The task:
Could you copy each line of the entries that contains "hlen"?

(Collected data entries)

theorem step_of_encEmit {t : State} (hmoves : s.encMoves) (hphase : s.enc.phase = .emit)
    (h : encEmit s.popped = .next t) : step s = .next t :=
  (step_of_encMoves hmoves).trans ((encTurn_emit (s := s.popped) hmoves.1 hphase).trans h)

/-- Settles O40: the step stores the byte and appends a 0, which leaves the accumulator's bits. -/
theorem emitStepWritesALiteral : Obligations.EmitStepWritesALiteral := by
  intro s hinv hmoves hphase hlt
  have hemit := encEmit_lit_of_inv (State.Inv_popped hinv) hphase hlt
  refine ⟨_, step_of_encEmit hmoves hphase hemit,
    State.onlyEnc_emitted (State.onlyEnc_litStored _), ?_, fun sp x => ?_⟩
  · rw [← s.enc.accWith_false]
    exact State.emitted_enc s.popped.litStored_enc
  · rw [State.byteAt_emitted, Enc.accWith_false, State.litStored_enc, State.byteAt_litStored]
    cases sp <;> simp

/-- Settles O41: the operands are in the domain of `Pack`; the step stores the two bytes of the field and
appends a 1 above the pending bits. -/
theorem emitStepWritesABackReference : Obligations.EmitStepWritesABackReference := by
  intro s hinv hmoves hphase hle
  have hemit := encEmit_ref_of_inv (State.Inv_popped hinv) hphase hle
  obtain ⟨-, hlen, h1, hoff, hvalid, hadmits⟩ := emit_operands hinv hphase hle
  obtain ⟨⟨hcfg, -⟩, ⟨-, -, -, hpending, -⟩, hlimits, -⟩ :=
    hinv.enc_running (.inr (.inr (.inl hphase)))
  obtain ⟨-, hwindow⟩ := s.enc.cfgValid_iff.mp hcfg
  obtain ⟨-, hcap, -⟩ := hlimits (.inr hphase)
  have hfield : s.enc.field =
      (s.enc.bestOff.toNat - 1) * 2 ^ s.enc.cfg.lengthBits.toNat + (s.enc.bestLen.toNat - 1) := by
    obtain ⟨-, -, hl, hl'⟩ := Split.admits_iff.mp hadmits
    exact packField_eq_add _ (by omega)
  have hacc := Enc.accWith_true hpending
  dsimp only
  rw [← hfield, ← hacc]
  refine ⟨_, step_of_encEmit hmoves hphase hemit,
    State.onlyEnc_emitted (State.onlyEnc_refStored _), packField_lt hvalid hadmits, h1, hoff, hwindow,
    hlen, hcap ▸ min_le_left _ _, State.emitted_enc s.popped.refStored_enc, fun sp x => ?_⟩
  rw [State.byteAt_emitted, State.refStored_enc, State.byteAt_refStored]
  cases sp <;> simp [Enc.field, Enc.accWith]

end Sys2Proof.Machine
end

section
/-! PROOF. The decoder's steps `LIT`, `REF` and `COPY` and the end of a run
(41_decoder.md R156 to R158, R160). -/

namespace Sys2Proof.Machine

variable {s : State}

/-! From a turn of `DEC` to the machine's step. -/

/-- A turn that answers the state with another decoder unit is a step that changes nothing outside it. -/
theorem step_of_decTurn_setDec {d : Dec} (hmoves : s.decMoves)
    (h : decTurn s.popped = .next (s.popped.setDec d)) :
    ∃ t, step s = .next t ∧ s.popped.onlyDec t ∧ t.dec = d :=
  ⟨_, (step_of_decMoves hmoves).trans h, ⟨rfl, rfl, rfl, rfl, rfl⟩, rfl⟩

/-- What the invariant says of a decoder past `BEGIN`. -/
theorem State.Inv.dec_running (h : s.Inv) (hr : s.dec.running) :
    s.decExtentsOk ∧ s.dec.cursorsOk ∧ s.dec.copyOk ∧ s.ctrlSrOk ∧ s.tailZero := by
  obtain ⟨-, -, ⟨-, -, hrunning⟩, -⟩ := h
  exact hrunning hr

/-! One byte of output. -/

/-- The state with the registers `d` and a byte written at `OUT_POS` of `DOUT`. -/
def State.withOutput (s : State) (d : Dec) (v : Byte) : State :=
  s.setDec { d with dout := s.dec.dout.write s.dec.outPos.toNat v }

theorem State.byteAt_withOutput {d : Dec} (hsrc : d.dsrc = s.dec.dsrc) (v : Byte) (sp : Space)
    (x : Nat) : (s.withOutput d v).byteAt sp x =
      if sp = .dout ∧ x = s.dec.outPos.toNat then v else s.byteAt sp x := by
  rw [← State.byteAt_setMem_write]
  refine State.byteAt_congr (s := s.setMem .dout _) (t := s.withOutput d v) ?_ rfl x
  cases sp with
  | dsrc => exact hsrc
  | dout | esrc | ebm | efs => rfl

==

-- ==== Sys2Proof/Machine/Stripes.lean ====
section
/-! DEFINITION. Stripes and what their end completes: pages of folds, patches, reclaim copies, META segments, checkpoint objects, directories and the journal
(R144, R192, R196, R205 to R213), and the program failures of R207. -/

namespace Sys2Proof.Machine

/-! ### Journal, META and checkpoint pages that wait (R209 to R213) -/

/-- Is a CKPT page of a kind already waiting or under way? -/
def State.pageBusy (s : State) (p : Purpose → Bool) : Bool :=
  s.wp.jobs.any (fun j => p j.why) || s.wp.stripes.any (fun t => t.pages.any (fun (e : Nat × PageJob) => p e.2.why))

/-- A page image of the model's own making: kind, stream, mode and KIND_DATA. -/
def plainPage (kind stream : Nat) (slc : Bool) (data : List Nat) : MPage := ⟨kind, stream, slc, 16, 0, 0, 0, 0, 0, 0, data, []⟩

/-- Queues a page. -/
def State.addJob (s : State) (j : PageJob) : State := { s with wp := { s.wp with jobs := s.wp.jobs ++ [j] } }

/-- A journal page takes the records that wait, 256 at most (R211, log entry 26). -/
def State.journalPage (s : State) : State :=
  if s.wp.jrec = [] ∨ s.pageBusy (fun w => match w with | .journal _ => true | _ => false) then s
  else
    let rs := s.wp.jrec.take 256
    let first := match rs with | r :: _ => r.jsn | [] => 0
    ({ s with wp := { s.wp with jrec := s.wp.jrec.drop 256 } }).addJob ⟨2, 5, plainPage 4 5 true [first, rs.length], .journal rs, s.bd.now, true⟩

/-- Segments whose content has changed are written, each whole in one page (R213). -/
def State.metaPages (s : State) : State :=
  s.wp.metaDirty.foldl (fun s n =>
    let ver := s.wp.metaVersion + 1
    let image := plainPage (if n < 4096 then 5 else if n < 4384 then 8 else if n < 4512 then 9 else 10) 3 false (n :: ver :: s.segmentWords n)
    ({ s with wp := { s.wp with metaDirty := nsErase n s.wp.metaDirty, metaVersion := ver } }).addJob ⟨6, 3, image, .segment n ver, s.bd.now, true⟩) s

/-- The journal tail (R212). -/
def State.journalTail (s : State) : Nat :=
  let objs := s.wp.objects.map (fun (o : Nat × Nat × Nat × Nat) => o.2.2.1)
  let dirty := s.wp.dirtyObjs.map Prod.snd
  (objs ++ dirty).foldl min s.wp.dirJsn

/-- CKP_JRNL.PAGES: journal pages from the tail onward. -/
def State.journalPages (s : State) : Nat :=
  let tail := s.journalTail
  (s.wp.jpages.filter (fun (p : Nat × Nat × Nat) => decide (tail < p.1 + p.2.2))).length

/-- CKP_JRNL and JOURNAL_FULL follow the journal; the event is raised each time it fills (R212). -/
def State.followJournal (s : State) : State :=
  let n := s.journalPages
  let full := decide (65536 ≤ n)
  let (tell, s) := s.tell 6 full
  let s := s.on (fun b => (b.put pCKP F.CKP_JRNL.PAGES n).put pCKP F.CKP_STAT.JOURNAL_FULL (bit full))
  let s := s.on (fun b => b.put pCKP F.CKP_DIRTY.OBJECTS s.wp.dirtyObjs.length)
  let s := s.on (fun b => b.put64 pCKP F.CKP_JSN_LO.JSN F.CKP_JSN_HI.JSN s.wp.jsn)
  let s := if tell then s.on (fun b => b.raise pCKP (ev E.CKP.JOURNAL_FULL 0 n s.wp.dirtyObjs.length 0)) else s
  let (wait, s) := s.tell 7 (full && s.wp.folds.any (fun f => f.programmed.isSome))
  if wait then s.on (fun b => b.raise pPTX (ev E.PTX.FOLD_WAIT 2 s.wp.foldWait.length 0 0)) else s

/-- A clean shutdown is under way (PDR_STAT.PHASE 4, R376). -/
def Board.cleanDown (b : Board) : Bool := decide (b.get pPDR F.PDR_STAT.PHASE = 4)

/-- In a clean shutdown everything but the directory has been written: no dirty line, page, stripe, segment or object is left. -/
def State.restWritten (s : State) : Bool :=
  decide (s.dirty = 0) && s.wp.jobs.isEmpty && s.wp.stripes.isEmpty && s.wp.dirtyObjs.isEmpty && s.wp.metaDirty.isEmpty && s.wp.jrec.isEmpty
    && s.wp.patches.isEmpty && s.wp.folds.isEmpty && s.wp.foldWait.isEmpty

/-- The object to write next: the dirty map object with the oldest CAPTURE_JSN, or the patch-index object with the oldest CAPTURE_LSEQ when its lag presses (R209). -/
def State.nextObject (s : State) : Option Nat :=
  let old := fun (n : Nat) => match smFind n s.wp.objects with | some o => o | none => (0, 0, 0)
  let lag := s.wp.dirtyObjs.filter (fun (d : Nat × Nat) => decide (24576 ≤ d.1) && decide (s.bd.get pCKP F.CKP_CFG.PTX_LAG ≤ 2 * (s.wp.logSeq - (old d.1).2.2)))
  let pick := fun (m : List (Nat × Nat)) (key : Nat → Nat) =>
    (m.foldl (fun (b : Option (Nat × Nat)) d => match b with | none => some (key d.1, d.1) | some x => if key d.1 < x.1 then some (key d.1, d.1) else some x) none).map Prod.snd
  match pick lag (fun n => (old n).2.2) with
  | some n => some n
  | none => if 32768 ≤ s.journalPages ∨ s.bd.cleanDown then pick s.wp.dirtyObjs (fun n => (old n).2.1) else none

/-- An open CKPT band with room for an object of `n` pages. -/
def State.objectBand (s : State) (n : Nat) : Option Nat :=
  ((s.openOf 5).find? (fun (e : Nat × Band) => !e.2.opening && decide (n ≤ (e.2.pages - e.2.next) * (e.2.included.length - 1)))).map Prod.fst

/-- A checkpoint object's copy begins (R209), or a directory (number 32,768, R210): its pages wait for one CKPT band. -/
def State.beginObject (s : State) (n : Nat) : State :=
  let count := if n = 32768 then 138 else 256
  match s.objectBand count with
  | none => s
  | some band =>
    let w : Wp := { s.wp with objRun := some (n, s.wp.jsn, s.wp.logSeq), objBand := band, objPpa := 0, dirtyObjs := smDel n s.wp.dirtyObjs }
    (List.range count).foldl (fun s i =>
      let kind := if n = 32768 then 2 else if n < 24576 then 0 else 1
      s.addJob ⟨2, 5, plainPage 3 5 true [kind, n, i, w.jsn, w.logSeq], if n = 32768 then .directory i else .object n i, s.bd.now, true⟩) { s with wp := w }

Result for this exercise:
  obtain ⟨-, hlen, h1, hoff, hvalid, hadmits⟩ := emit_operands hinv hphase hle
    hlen, hcap ▸ min_le_left _ _, State.emitted_enc s.popped.refStored_enc, fun sp x => ?_⟩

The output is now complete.